March 28, 2018 | FlaglerLive | 7 Comments

Judge Terence Perkins will take over the felony docket in Flagler County, for Judge Dennis Craig, and the civil docket previously handled by Scott DuPont. (© FlaglerLive)
Judge Terence Perkins will take over the felony docket in Flagler County, for Judge Dennis Craig, and the civil docket previously handled by Scott DuPont. (© FlaglerLive)

If Chief Judge Raul Zambrano has a soft spot for Flagler County, he has a strange way of showing it: Robes are changing so quickly in the courthouse it might as well be Milan Fashion Week.


Last week came revelations that Family Court Judge R. Lee Smith, not seated two years in Flagler, was being shifted to Putnam County. Judge Chris France, appointed to the bench in 2017 after a career at the State Attorney’s Office, was to take Smith’s place.
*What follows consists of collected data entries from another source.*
/-- O39. For a claim that waits alone at its pool: when it is entitled, its owner is charged one free buffer of the pool
and the claim ends; an ingress claim's frame and the members of its group that wait come to share the buffer on die,
an egress claim's frame has its buffer. When it is not entitled, it moves to the first larger pool where it is
entitled if the class has UPSIZE, and otherwise its frame is discarded; a claim of the return path waits. (R316,
R317, R319, R320, R321, R322, R323.) -/
def Obligations.PoolsGrantOrTurnAwayClaims : Prop :=
  (∀ (side : Side) (i : Slice) (b : Fin 2) (p : Fin 4) (c : Claim) (s : State),
    s.bpm.claims.filter (fun c => c.egress = decide (side = .egress) && c.slice = i.val && c.set = b.val && c.pool = p.val) = [c] →
    (s.entitledIn c c.pool = true → c.egress = false → c.isReturn = false →
      ∃ t, exec (.poolGrant side i b p) s = .next t ∧ t.bpm.claims = s.bpm.claims.erase c ∧
        t.charged false c.slice c.set c.owner c.pool = s.charged false c.slice c.set c.owner c.pool + 1 ∧
        (let names := s.claimants (s.frame c.frame).group
         (∃ v w, t.bpm.bufs.get none c.frame = some ⟨c.slice, c.set, c.owner, c.pool, s.freeIdx false c.slice c.set c.pool v, names,
           if 1 < names.length then some (s.freeOset c.slice c.set w) else none⟩) ∧
         (∀ f ∈ names, (t.frame f).ing = .onDie) ∧ (∀ f, f ∉ names → t.frame f = s.frame f)) ∧
        OnlyIn [.frames, .bpm, .cnts, .draws, .hbm] s t) ∧
    (s.entitledIn c c.pool = true → c.isReturn = true →
      ∃ t, exec (.poolGrant side i b p) s = .next t ∧ t.bpm.claims = s.bpm.claims.erase c ∧
        (∃ v, t.bpm.bufs.get none c.frame =
          some ⟨c.slice, c.set, c.owner, c.pool, s.freeIdx false c.slice c.set c.pool v, [c.frame], none⟩) ∧
        (t.frame c.frame).ing = .onDie ∧ OnlyIn [.frames, .bpm, .cnts, .draws, .hbm] s t) ∧
    (s.entitledIn c c.pool = true → c.egress = true →
      ∃ t, exec (.poolGrant side i b p) s = .next t ∧ (t.frame c.frame).ebuf = some c.pool ∧
        (∃ v, (t.frame c.frame).ebufIdx = s.freeIdx true c.slice c.set c.pool v) ∧
        t.charged true c.slice c.set c.owner c.pool = s.charged true c.slice c.set c.owner c.pool + 1 ∧
        OnlyIn [.cntCfg, .cnts, .out, .draws, .gen, .hif, .eic, .lanes, .frames, .bpm, .fab, .sched, .cps, .glz, .bur, .hbm] s t) ∧
    (∀ q, s.entitledIn c c.pool = false → c.isReturn = false → s.nextPool c = some q →
      ∃ t, exec (.poolGrant side i b p) s = .next t ∧
        t.bpm.claims = s.bpm.claims.map (fun d => if d = c then { c with pool := q } else d) ∧ OnlyIn [.bpm, .cnts] s t) ∧
    (s.entitledIn c c.pool = false → c.isReturn = false → s.nextPool c = none →
      ∃ t, exec (.poolGrant side i b p) s = .next t ∧ t.frame c.frame = {} ∧ OnlyIn [.cntCfg, .cnts, .out, .draws, .gen, .hif, .eic, .lanes, .frames, .bpm, .fab, .sched, .cps, .glz, .bur, .hbm] s t) ∧
    (s.entitledIn c c.pool = false → c.isReturn = true →
      ∃ t, exec (.poolGrant side i b p) s = .next t ∧ t.bpm.claims = s.bpm.claims ∧ OnlyIn [.bpm, .cnts] s t))
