-- ==== Sys2Proof/Machine/Formats.lean ====
section
/-! DEFINITION. What the state's frames, cells and pages are as bytes: the fabric frame header and the frame record, the item
and the page of deep buffer, the cell and its beats (R290 to R294, R325, R328). -/

namespace Sys2Proof.Machine

/-! The fabric frame header and the frame record (Tables 09.1, 09.2 and 10.3) -/

/-- The fabric frame header as a 128-bit number (Table 09.2). -/
def Frame.ffh (x : Frame) : Nat :=
  x.sofNs % 2 ^ 32 + boolBit x.mirror * 2 ^ 43 + boolBit (x.sample ≠ 0) * 2 ^ 44 + x.byp.getD 0 % 16 * 2 ^ 45
    + boolBit x.byp.isSome * 2 ^ 49 + boolBit x.txTs.isSome * 2 ^ 50 + boolBit x.ecn * 2 ^ 51 + x.colour % 4 * 2 ^ 52
    + x.cls % 8 * 2 ^ 54 + x.prog % 1024 * 2 ^ 57 + boolBit x.circuit.isSome * 2 ^ 67 + x.circuit.getD 0 % 65536 * 2 ^ 68
    + x.outPort % 128 * 2 ^ 84 + x.port % 128 * 2 ^ 91 + x.gen.toNat * 2 ^ 98 + x.len % 16384 * 2 ^ 114

/-- Its bytes, most significant first (R291). -/
def Frame.ffhBytes (x : Frame) : Bytes := beBytes 16 x.ffh

/-- A buffer handle: V, SET, POOL and the buffer index. -/
def bufHandle (set pool idx : Nat) : Nat := idx % 65536 + pool % 4 * 2 ^ 28 + set % 2 * 2 ^ 30 + 2 ^ 31

/-- The frame behind another in its VOQ's on-die portion. -/
def State.nextInVoq (s : State) (f : Nat) : Option Nat :=
  match (s.voq (s.frame f).voqKey).order.dropWhile (· ≠ f) with
  | _ :: g :: _ => some g
  | _ => none

/-- Bytes 0x20 to 0x3F of a frame record (R325). How NEXT names a record is a free value. -/
def State.bufBytes (s : State) (f : Nat) : Bytes :=
  let x := s.frame f
  let b := s.bufOf f
  leBytes 4 ((b.map fun b => bufHandle b.set b.pool b.idx).getD 0)
    ++ leBytes 4 ((x.ebuf.map fun p => bufHandle (portSet x.outPort) p x.ebufIdx).getD 0)
    ++ leBytes 2 ((b.bind IngBuf.oset).getD 0xFFFF) ++ leBytes 1 x.member ++ leBytes 1 (boolBit x.wasDeep)
    ++ leBytes 4 ((s.nextInVoq f).elim 0xFFFFFFFF Config.recordName) ++ zeros 16

/-- The part of a frame record before its buffer fields, after the header. -/
def Frame.recordTail (x : Frame) : Bytes := leBytes 2 x.prog ++ zeros 2 ++ leBytes 4 x.sample ++ leBytes 8 x.sofNs

/-- A frame record (R290). -/
def State.frameRecord (s : State) (f : Nat) : Bytes :=
  let x := s.frame f
  x.ffhBytes ++ x.recordTail ++ s.bufBytes f

/-! Deep buffer (R328, Table 10.5) -/

/-- An item: the record with its buffer fields 0, and the frame's bytes padded to a multiple of 64. -/
def Frame.item (x : Frame) : Bytes :=
  x.ffhBytes ++ x.recordTail ++ zeros 32 ++ x.bytes ++ zeros (x.itemBytes - 64 - x.len)

/-- The header of the page at place n of a VOQ's chain. -/
def State.pageHeader (s : State) (k n : Nat) : Bytes :=
  let v := s.voq k
  let next := (v.pages.find? fun p => p.1 = n + 1).map Prod.snd
  leBytes 4 (next.getD 0xFFFFFFFF) ++ leBytes 2 k ++ leBytes 2 (min 4032 (v.tail - 4032 * n)) ++ leBytes 4 n ++ zeros 52

/-! Cells (R292 to R294) -/

/-- The stream bytes of a frame. -/
def Frame.stream (x : Frame) : Bytes := x.ffhBytes ++ x.bytes

/-- The bytes of one segment of a cell. -/
def State.segBytes (s : State) (g : Seg) : Bytes := sliceOf (s.frame g.frame).stream g.off g.len

/-- Payload bytes in use. -/
def Cell.fill (c : Cell) : Nat := c.segs.foldl (fun n g => n + g.len) 0

/-- Payload offset of the first FFH that starts in a cell, 511 when none does. -/
def firstFfh : List Seg → Nat → Nat
  | [], _ => 511
  | g :: rest, n => if g.off = 0 then n else firstFfh rest (n + g.len)

/-- One byte of a CRC that takes its most significant bit first. -/
def crcMsb (width poly : Nat) (c : Nat) (b : Byte) : Nat :=
  runOver (List.range 8) (fun _ c => if c.testBit (width - 1) then (2 * c) % 2 ^ width ^^^ poly else 2 * c % 2 ^ width)
    (c ^^^ b.toNat * 2 ^ (width - 8))

/-- HCRC of the first 14 bytes of a header. -/
def hcrc (b : Bytes) : Nat := b.foldl (crcMsb 16 0x1021) 0xFFFF

/-- The CRC of a beat (R294). -/
def beatCrc (b : Bytes) : Nat := b.foldl (crcMsb 8 0x07) 0

/-- Bits 127 to 16 of the header of a cell of (a, b) (Table 09.3). -/
def Cell.headBits (c : Cell) (a b : Nat) : Nat :=
  boolBit c.retx * 2 ^ 74 + boolBit c.poison * 2 ^ 75 + c.fill % 512 * 2 ^ 76 + firstFfh c.segs 0 % 512 * 2 ^ 85
    + c.seq % 65536 * 2 ^ 94 + c.cls % 8 * 2 ^ 110 + c.port % 128 * 2 ^ 113 + b % 16 * 2 ^ 120 + a % 16 * 2 ^ 124

/-- The header of a cell of (a, b), most significant byte first. -/
def Cell.header (c : Cell) (a b : Nat) : Bytes :=
  let h := beBytes 14 (c.headBits a b / 65536)
  h ++ beBytes 2 (hcrc h)

/-- The payload of a cell: unused bytes are 0, and so is all of a poisoned one (R292, R306). -/
def State.payload (s : State) (c : Cell) : Bytes :=
  let l := if c.poison then [] else c.segs.flatMap s.segBytes
  l ++ zeros (496 - l.length)

/-- The 512 bytes of a cell. -/
def State.cellBytes (s : State) (a b : Nat) (c : Cell) : Bytes := c.header a b ++ s.payload c

/-- Beat n of a cell, and the CRC on the sideband wires. -/
def State.beat (s : State) (a b : Nat) (c : Cell) (n : Nat) : Bytes × Nat :=
  let l := sliceOf (s.cellBytes a b c) (16 * n) 16
  (l, beatCrc l)

/-- The FAB cycle of a cell time in which beat n travels (R294). -/
def Cell.beatCycle (c : Cell) (n : Nat) : Nat := n / c.planes.length

end Sys2Proof.Machine
end

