/-! setPostponed -/

@[simp] theorem State.setPostponed_pending (s : State) (pc b : Nat) (n : Int) : (s.setPostponed pc b n).pending = s.pending := rfl
@[simp] theorem State.setPostponed_mode (s : State) (pc b : Nat) (n : Int) : (s.setPostponed pc b n).mode = s.mode := rfl
@[simp] theorem State.setPostponed_now (s : State) (pc b : Nat) (n : Int) : (s.setPostponed pc b n).now = s.now := rfl
@[simp] theorem State.setPostponed_ptp (s : State) (pc b : Nat) (n : Int) : (s.setPostponed pc b n).ptp = s.ptp := rfl
@[simp] theorem State.setPostponed_regs (s : State) (pc b : Nat) (n : Int) : (s.setPostponed pc b n).regs = s.regs := rfl
@[simp] theorem State.setPostponed_cnts (s : State) (pc b : Nat) (n : Int) : (s.setPostponed pc b n).cnts = s.cnts := rfl
@[simp] theorem State.setPostponed_latches (s : State) (pc b : Nat) (n : Int) : (s.setPostponed pc b n).latches = s.latches := rfl
@[simp] theorem State.setPostponed_out (s : State) (pc b : Nat) (n : Int) : (s.setPostponed pc b n).out = s.out := rfl
@[simp] theorem State.setPostponed_draws (s : State) (pc b : Nat) (n : Int) : (s.setPostponed pc b n).draws = s.draws := rfl
@[simp] theorem State.setPostponed_gen (s : State) (pc b : Nat) (n : Int) : (s.setPostponed pc b n).gen = s.gen := rfl
@[simp] theorem State.setPostponed_hif (s : State) (pc b : Nat) (n : Int) : (s.setPostponed pc b n).hif = s.hif := rfl
@[simp] theorem State.setPostponed_eic (s : State) (pc b : Nat) (n : Int) : (s.setPostponed pc b n).eic = s.eic := rfl
@[simp] theorem State.setPostponed_flt (s : State) (pc b : Nat) (n : Int) : (s.setPostponed pc b n).flt = s.flt := rfl
@[simp] theorem State.setPostponed_kiln (s : State) (pc b : Nat) (n : Int) : (s.setPostponed pc b n).kiln = s.kiln := rfl
@[simp] theorem State.setPostponed_units (s : State) (pc b : Nat) (n : Int) : (s.setPostponed pc b n).units = s.units := rfl
@[simp] theorem State.setPostponed_prt (s : State) (pc b : Nat) (n : Int) : (s.setPostponed pc b n).prt = s.prt := rfl
@[simp] theorem State.setPostponed_frames (s : State) (pc b : Nat) (n : Int) : (s.setPostponed pc b n).frames = s.frames := rfl
@[simp] theorem State.setPostponed_nextFrame (s : State) (pc b : Nat) (n : Int) : (s.setPostponed pc b n).nextFrame = s.nextFrame := rfl
@[simp] theorem State.setPostponed_bpm (s : State) (pc b : Nat) (n : Int) : (s.setPostponed pc b n).bpm = s.bpm := rfl
@[simp] theorem State.setPostponed_fab (s : State) (pc b : Nat) (n : Int) : (s.setPostponed pc b n).fab = s.fab := rfl
@[simp] theorem State.setPostponed_sched (s : State) (pc b : Nat) (n : Int) : (s.setPostponed pc b n).sched = s.sched := rfl
@[simp] theorem State.setPostponed_pol (s : State) (pc b : Nat) (n : Int) : (s.setPostponed pc b n).pol = s.pol := rfl
@[simp] theorem State.setPostponed_cps (s : State) (pc b : Nat) (n : Int) : (s.setPostponed pc b n).cps = s.cps := rfl
@[simp] theorem State.setPostponed_glz (s : State) (pc b : Nat) (n : Int) : (s.setPostponed pc b n).glz = s.glz := rfl
@[simp] theorem State.setPostponed_bur (s : State) (pc b : Nat) (n : Int) : (s.setPostponed pc b n).bur = s.bur := rfl
@[simp] theorem State.setPostponed_tabs (s : State) (pc b : Nat) (n : Int) : (s.setPostponed pc b n).tabs = s.tabs := rfl
@[simp] theorem State.setPostponed_fuses (s : State) (pc b : Nat) (n : Int) : (s.setPostponed pc b n).fuses = s.fuses := rfl
@[simp] theorem State.setPostponed_sampBkt (s : State) (pc b : Nat) (n : Int) : (s.setPostponed pc b n).sampBkt = s.sampBkt := rfl
@[simp] theorem State.setPostponed_sampLfsr (s : State) (pc b : Nat) (n : Int) : (s.setPostponed pc b n).sampLfsr = s.sampLfsr := rfl
@[simp] theorem State.setPostponed_sampSeq (s : State) (pc b : Nat) (n : Int) : (s.setPostponed pc b n).sampSeq = s.sampSeq := rfl
@[simp] theorem State.setPostponed_mgt (s : State) (pc b : Nat) (n : Int) : (s.setPostponed pc b n).mgt = s.mgt := rfl
@[simp] theorem State.setPostponed_pmc (s : State) (pc b : Nat) (n : Int) : (s.setPostponed pc b n).pmc = s.pmc := rfl
@[simp] theorem State.setPostponed_rst (s : State) (pc b : Nat) (n : Int) : (s.setPostponed pc b n).rst = s.rst := rfl
@[simp] theorem State.setPostponed_refLost (s : State) (pc b : Nat) (n : Int) : (s.setPostponed pc b n).refLost = s.refLost := rfl
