-- ==== Sys2Proof/Laws/Frame.lean ====
section
/-! SUPPORT. What each shared operation leaves as it was, said in the parts of the state: OnlyIn composes along a run of
operations, and each operation has one lemma. -/

namespace Sys2Proof.Claims

open Sys2Proof.Machine

set_option Elab.async false

/-! OnlyIn composes -/

theorem SamePart.refl (s : State) (p : Part) : SamePart s s p := by
  cases p <;> simp [SamePart, sameLink, sameLane]

theorem SamePart.trans {s t u : State} {p : Part} (h : SamePart s t p) (k : SamePart t u p) : SamePart s u p := by
  cases p
  case time => exact ⟨k.1.trans h.1, k.2.1.trans h.2.1, k.2.2.trans h.2.2⟩
  case regs => exact fun r fn i j n => (k r fn i j n).trans (h r fn i j n)
  case cntCfg => exact fun r fn i j n => (k r fn i j n).trans (h r fn i j n)
  case links =>
    intro p
    obtain ⟨a, b, c, d, e, f⟩ := h p
    obtain ⟨a', b', c', d', e', f'⟩ := k p
    exact ⟨a'.trans a, b'.trans b, c'.trans c, d'.trans d, e'.trans e, f'.trans f⟩
  case lanes =>
    intro p
    obtain ⟨a, b, c, d⟩ := h p
    obtain ⟨a', b', c', d'⟩ := k p
    exact ⟨a'.trans a, b'.trans b, c'.trans c, d'.trans d⟩
  all_goals exact Eq.trans (b := _) k h

theorem OnlyIn.refl (ps : List Part) (s : State) : OnlyIn ps s s := fun p _ => SamePart.refl s p

theorem OnlyIn.trans {ps : List Part} {s t u : State} (h : OnlyIn ps s t) (k : OnlyIn ps t u) : OnlyIn ps s u :=
  fun p hp => (h p hp).trans (k p hp)

/-- More parts may be listed. -/
theorem OnlyIn.mono {ps qs : List Part} {s t : State} (h : OnlyIn ps s t) (hs : ∀ p ∈ ps, p ∈ qs := by decide) :
    OnlyIn qs s t := fun p hp => h p fun k => hp (hs p k)

/-- Each part is listed or the same. -/
theorem OnlyIn.of {ps : List Part} {s t : State} (h : ∀ p, p ∈ ps ∨ SamePart s t p) : OnlyIn ps s t :=
  fun p hp => (h p).resolve_left hp

/-- A list of steps of one kind. -/
theorem OnlyIn.runOver {α : Type} {ps : List Part} {f : α → State → State} (h : ∀ a s, OnlyIn ps s (f a s)) (l : List α)
    (s : State) : OnlyIn ps s (Machine.runOver l f s) := by
  unfold Machine.runOver
  induction l generalizing s with
  | nil => exact .refl _ _
  | cons a l ih => exact (h a s).trans (ih _)

/-- A list of steps whose elements meet what each step needs. -/
theorem OnlyIn.runOver' {α : Type} {ps : List Part} {f : α → State → State} {l : List α}
    (h : ∀ a ∈ l, ∀ s, OnlyIn ps s (f a s)) (s : State) : OnlyIn ps s (Machine.runOver l f s) := by
  unfold Machine.runOver
  induction l generalizing s with
  | nil => exact .refl _ _
  | cons a l ih => exact (h a List.mem_cons_self s).trans (ih (fun b hb => h b (List.mem_cons_of_mem _ hb)) _)

theorem OnlyIn.foldl {α : Type} {ps : List Part} {f : State → α → State} (h : ∀ a s, OnlyIn ps s (f s a)) (l : List α)
    (s : State) : OnlyIn ps s (l.foldl f s) := by
  induction l generalizing s with
  | nil => exact .refl _ _
  | cons a l ih => exact (h a s).trans (ih _)

/-! Operations that replace one part -/

theorem onlyIn_advance (s : State) (dt : Nat) : OnlyIn [.time] s (s.advance dt) :=
  .of fun p => by
    cases p <;> first
      | (left; decide)
      | (right; exact rfl)
      | (right; exact ⟨rfl, rfl, rfl⟩)
      | (right; exact fun _ _ _ _ _ => rfl)
      | (right; exact fun _ => ⟨rfl, rfl, rfl, rfl, rfl, rfl⟩)
      | (right; exact fun _ => ⟨rfl, rfl, rfl, rfl⟩)

theorem onlyIn_setRegOf (s : State) (r : RegName) (fn i j v : Nat) : OnlyIn [.regs, .cntCfg] s (s.setRegOf r fn i j v) :=
  .of fun p => by
    cases p <;> first
      | (left; decide)
      | (right; exact rfl)
      | (right; exact ⟨rfl, rfl, rfl⟩)
      | (right; exact fun _ _ _ _ _ => rfl)
      | (right; exact fun _ => ⟨rfl, rfl, rfl, rfl, rfl, rfl⟩)
      | (right; exact fun _ => ⟨rfl, rfl, rfl, rfl⟩)

theorem onlyIn_setReg (s : State) (r : RegName) (i j v : Nat) : OnlyIn [.regs, .cntCfg] s (s.setReg r i j v) :=
  .of fun p => by
    cases p <;> first
      | (left; decide)
      | (right; exact rfl)
      | (right; exact ⟨rfl, rfl, rfl⟩)
      | (right; exact fun _ _ _ _ _ => rfl)
      | (right; exact fun _ => ⟨rfl, rfl, rfl, rfl, rfl, rfl⟩)
      | (right; exact fun _ => ⟨rfl, rfl, rfl, rfl⟩)

theorem onlyIn_bumpBy (s : State) (k n : Nat) : OnlyIn [.cnts] s (s.bumpBy k n) :=
  .of fun p => by
    cases p <;> first
      | (left; decide)
      | (right; exact rfl)
      | (right; exact ⟨rfl, rfl, rfl⟩)
      | (right; exact fun _ _ _ _ _ => rfl)
      | (right; exact fun _ => ⟨rfl, rfl, rfl, rfl, rfl, rfl⟩)
      | (right; exact fun _ => ⟨rfl, rfl, rfl, rfl⟩)

theorem onlyIn_bump (s : State) (k : Nat) : OnlyIn [.cnts] s (s.bump k) :=
  .of fun p => by
    cases p <;> first
      | (left; decide)
      | (right; exact rfl)
      | (right; exact ⟨rfl, rfl, rfl⟩)
      | (right; exact fun _ _ _ _ _ => rfl)
      | (right; exact fun _ => ⟨rfl, rfl, rfl, rfl, rfl, rfl⟩)
      | (right; exact fun _ => ⟨rfl, rfl, rfl, rfl⟩)

theorem onlyIn_setRing (s : State) (r : Nat) (x : RingState) : OnlyIn [.hif] s (s.setRing r x) :=
  .of fun p => by
    cases p <;> first
      | (left; decide)
      | (right; exact rfl)
      | (right; exact ⟨rfl, rfl, rfl⟩)
      | (right; exact fun _ _ _ _ _ => rfl)
      | (right; exact fun _ => ⟨rfl, rfl, rfl, rfl, rfl, rfl⟩)
      | (right; exact fun _ => ⟨rfl, rfl, rfl, rfl⟩)

theorem onlyIn_countPair (s : State) (i len : Nat) : OnlyIn [.pmc] s (s.countPair i len) :=
  .of fun p => by
    cases p <;> first
      | (left; decide)
      | (right; exact rfl)
      | (right; exact ⟨rfl, rfl, rfl⟩)
      | (right; exact fun _ _ _ _ _ => rfl)
      | (right; exact fun _ => ⟨rfl, rfl, rfl, rfl, rfl, rfl⟩)
      | (right; exact fun _ => ⟨rfl, rfl, rfl, rfl⟩)

theorem onlyIn_setGroup (s : State) (g : Nat) (x : GroupState) : OnlyIn [.units] s (s.setGroup g x) :=
  .of fun p => by
    cases p <;> first
      | (left; decide)
      | (right; exact rfl)
      | (right; exact ⟨rfl, rfl, rfl⟩)
      | (right; exact fun _ _ _ _ _ => rfl)
      | (right; exact fun _ => ⟨rfl, rfl, rfl, rfl, rfl, rfl⟩)
      | (right; exact fun _ => ⟨rfl, rfl, rfl, rfl⟩)

theorem onlyIn_setFsrc (s : State) (n : Nat) (x : FaultSource) : OnlyIn [.flt] s (s.setFsrc n x) :=
  .of fun p => by
    cases p <;> first
      | (left; decide)
      | (right; exact rfl)
      | (right; exact ⟨rfl, rfl, rfl⟩)
      | (right; exact fun _ _ _ _ _ => rfl)
      | (right; exact fun _ => ⟨rfl, rfl, rfl, rfl, rfl, rfl⟩)
      | (right; exact fun _ => ⟨rfl, rfl, rfl, rfl⟩)

theorem onlyIn_setFrame (s : State) (f : Nat) (x : Frame) : OnlyIn [.frames] s (s.setFrame f x) :=
  .of fun p => by
    cases p <;> first
      | (left; decide)
      | (right; exact rfl)
      | (right; exact ⟨rfl, rfl, rfl⟩)
      | (right; exact fun _ _ _ _ _ => rfl)
      | (right; exact fun _ => ⟨rfl, rfl, rfl, rfl, rfl, rfl⟩)
      | (right; exact fun _ => ⟨rfl, rfl, rfl, rfl⟩)

theorem onlyIn_modFrame (s : State) (f : Nat) (g : Frame → Frame) : OnlyIn [.frames] s (s.modFrame f g) :=
  .of fun p => by
    cases p <;> first
      | (left; decide)
      | (right; exact rfl)
      | (right; exact ⟨rfl, rfl, rfl⟩)
      | (right; exact fun _ _ _ _ _ => rfl)
      | (right; exact fun _ => ⟨rfl, rfl, rfl, rfl, rfl, rfl⟩)
      | (right; exact fun _ => ⟨rfl, rfl, rfl, rfl⟩)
Earlier this month Zambrano ordered Judge Scott DuPont out of his offices in Flagler and Putnam pending the resolution of DuPont’s case before the Judicial Qualifications Commission, which is recommending to the Supreme Court that DuPont be removed. To cover his cases, Zambrano ostensibly assigned Judge Dennis Craig to cover both civil and felony court in addition to Drug Court. At least that’s what Zambrano’s order read like.

But not really, as it turned out. Months ago he’d had conversations with Judge Terence R. Perkins, who’d been chief judge before Zambrano. And on Tuesday evening, at a forum featuring seven judges up for reelection this year, Perkins among them, Perkins–who refers to himself as Terry–upstaged the event with news of his own.

“I’ve got a secret for you, something I don’t think anybody knows here,” Perkins said. “Some months ago I was approached by our now-chief Judge, Judge Raul Zambrano, and Judge Zambrano has a very soft spot in his heart for Flagler County as you know.” Zambrano is one of the innumerable judges who briefly sat on Flagler’s criminal bench since the retirement of Kim Hammond.

“He got his start here and he remembers that,” Perkins continued, “he’s very loyal to Flagler County, and he asked me as the outgoing chief judge if I would agree if he could combine a criminal and civil docket, if I would agree to come to Flagler County and serve out the balance of my term in Flagler County. I told him in a Minnesota minute, I would do it in a heartbeat, I would love to do that.”

Circuit Judge Dennis Craig leaves his second tenure as a judge in Flagler to start his second tenure as a judge in Volusia. (© FlaglerLive)
Circuit Judge Dennis Craig leaves his second tenure as a judge in Flagler to start his second tenure as a judge in Volusia. (© FlaglerLive)
So he will, starting June 4.

That means Perkins is in and Craig is out, again just 16 months after taking over the criminal bench for Judge Matthew Foxman, whose stint in Flagler turned out to be like a year in the Peace Corps: an experience, not a career. Foxman is back in Volusia, in the building that bears his father’s name, where Craig will follow shortly. Craig will take over Perkins’s criminal docket.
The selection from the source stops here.